Give back an exact copy of the lines below, from the first through the line with "obtain ⟨l, m, s, f0, f1, f2⟩ := fieldsR w 16"; please stop there.
------ Available data ------
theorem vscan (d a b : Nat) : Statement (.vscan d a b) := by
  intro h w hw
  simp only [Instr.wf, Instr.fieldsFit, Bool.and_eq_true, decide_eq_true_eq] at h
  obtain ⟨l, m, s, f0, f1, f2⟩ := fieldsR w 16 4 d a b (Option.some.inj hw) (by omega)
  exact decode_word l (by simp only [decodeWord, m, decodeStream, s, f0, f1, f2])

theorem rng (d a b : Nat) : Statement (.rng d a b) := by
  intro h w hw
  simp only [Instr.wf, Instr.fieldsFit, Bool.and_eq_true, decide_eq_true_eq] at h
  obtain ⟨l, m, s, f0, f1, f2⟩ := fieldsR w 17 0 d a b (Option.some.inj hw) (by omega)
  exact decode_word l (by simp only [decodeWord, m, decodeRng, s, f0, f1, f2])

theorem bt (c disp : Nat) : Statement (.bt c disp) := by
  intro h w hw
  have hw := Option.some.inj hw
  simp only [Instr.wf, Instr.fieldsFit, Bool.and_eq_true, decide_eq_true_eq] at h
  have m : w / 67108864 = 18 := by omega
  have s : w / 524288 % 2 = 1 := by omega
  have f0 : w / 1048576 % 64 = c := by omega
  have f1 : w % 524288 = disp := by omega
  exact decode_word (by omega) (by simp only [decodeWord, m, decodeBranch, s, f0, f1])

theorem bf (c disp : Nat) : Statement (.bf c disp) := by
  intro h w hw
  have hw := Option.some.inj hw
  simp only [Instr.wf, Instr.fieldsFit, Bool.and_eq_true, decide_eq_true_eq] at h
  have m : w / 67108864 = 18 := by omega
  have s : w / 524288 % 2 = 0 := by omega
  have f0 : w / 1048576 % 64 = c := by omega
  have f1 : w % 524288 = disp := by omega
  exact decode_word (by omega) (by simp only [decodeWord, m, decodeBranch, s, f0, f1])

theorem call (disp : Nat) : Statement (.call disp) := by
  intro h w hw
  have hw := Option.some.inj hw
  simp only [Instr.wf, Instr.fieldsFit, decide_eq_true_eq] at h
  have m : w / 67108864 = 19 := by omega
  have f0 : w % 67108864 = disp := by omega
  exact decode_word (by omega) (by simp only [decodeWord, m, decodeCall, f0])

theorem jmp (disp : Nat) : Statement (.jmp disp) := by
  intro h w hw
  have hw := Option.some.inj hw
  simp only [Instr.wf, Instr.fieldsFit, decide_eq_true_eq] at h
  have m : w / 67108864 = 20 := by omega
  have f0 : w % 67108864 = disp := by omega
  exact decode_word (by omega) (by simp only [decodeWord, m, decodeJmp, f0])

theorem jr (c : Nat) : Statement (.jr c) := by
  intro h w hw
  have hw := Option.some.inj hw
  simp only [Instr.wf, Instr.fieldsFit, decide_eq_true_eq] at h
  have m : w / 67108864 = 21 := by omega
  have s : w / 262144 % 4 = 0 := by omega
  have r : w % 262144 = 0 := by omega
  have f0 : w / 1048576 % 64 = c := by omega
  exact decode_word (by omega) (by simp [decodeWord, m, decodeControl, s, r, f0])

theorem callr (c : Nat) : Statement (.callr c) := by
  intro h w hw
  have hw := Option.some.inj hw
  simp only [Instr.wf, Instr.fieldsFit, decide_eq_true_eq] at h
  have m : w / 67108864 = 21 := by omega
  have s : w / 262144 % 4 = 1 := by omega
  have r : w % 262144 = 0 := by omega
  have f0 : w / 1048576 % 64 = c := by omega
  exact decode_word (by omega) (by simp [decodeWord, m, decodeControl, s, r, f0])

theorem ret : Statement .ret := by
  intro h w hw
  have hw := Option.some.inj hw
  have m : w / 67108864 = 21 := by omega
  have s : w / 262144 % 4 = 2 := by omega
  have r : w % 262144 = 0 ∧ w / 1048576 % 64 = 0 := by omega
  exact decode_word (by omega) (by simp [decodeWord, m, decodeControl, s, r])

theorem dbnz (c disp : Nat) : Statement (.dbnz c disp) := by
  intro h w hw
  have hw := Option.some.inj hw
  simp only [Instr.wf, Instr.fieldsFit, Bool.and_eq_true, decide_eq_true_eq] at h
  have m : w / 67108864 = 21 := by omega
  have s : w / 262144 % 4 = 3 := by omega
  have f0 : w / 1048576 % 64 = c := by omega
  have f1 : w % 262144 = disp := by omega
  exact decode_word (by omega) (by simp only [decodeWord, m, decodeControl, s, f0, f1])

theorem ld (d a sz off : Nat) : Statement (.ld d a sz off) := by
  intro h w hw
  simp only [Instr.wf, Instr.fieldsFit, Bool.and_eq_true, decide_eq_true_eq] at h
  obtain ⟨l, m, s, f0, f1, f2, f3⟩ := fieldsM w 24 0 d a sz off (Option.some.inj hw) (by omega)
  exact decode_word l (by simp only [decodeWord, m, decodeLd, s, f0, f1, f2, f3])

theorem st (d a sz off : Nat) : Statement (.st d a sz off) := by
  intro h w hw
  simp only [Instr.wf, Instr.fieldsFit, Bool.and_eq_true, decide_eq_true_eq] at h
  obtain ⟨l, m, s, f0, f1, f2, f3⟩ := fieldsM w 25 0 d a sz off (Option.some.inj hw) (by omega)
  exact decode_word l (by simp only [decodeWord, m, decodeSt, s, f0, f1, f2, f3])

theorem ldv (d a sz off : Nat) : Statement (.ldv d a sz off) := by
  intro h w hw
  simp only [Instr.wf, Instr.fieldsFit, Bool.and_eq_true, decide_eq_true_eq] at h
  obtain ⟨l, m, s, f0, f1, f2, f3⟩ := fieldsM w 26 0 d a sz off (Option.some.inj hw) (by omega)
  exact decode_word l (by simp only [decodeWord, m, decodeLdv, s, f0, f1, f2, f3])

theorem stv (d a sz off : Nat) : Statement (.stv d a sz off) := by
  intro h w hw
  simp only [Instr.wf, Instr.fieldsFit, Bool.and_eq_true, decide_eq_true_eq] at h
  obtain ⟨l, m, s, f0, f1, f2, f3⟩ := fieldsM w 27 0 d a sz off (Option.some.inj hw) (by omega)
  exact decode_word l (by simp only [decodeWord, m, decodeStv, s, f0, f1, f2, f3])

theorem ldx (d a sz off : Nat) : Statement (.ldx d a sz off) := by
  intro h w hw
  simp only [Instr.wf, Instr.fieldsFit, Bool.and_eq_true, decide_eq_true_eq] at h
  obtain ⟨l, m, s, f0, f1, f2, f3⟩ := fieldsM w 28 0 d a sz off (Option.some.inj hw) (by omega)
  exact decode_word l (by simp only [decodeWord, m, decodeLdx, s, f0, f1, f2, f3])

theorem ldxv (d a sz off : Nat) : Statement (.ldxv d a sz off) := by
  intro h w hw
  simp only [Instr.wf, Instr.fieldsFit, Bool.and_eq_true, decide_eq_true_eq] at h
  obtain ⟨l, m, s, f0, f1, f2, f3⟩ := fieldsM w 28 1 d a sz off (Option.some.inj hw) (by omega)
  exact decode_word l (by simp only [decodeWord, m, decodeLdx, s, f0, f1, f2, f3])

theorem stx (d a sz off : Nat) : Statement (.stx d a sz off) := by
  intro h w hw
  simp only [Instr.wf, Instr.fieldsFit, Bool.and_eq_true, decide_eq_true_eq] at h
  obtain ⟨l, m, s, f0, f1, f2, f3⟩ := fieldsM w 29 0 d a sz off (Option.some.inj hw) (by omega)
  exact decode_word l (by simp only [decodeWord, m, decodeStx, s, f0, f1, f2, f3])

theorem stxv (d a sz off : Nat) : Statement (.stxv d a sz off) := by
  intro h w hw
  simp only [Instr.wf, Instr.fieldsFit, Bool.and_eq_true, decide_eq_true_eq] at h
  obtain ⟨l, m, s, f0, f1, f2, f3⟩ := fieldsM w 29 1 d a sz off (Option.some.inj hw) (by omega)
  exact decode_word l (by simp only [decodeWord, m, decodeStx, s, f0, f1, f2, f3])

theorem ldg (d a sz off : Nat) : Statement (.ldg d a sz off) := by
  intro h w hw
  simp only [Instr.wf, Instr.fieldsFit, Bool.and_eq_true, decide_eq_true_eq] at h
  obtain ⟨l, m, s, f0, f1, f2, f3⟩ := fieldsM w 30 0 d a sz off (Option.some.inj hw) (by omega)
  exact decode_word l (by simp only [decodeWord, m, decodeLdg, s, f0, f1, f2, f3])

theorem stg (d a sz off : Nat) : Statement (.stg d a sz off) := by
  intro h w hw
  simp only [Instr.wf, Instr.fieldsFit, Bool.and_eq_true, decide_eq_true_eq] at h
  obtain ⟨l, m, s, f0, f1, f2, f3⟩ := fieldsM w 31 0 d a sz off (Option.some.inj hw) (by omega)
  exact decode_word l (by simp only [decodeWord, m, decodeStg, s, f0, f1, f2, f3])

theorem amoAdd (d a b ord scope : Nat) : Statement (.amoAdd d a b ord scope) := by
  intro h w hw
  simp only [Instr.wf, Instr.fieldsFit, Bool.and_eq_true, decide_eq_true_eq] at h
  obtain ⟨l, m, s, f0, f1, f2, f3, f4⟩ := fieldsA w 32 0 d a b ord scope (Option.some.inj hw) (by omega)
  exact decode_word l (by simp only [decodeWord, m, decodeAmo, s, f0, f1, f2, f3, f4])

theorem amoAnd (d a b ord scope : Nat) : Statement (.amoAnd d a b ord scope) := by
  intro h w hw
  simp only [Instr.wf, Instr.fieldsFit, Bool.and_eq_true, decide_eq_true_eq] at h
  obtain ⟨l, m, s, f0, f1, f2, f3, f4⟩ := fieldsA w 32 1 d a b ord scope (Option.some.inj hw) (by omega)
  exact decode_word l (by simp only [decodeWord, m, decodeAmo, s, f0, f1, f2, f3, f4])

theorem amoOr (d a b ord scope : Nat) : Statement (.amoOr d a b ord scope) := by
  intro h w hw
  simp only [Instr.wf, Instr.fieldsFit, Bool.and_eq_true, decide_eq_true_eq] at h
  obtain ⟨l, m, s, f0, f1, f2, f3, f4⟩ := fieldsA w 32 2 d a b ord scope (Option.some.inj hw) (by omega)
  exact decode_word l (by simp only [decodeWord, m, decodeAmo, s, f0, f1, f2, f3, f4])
------
**Completed task**
theorem vscan (d a b : Nat) : Statement (.vscan d a b) := by
  intro h w hw
  simp only [Instr.wf, Instr.fieldsFit, Bool.and_eq_true, decide_eq_true_eq] at h
  obtain ⟨l, m, s, f0, f1, f2⟩ := fieldsR w 16 4 d a b (Option.some.inj hw) (by omega)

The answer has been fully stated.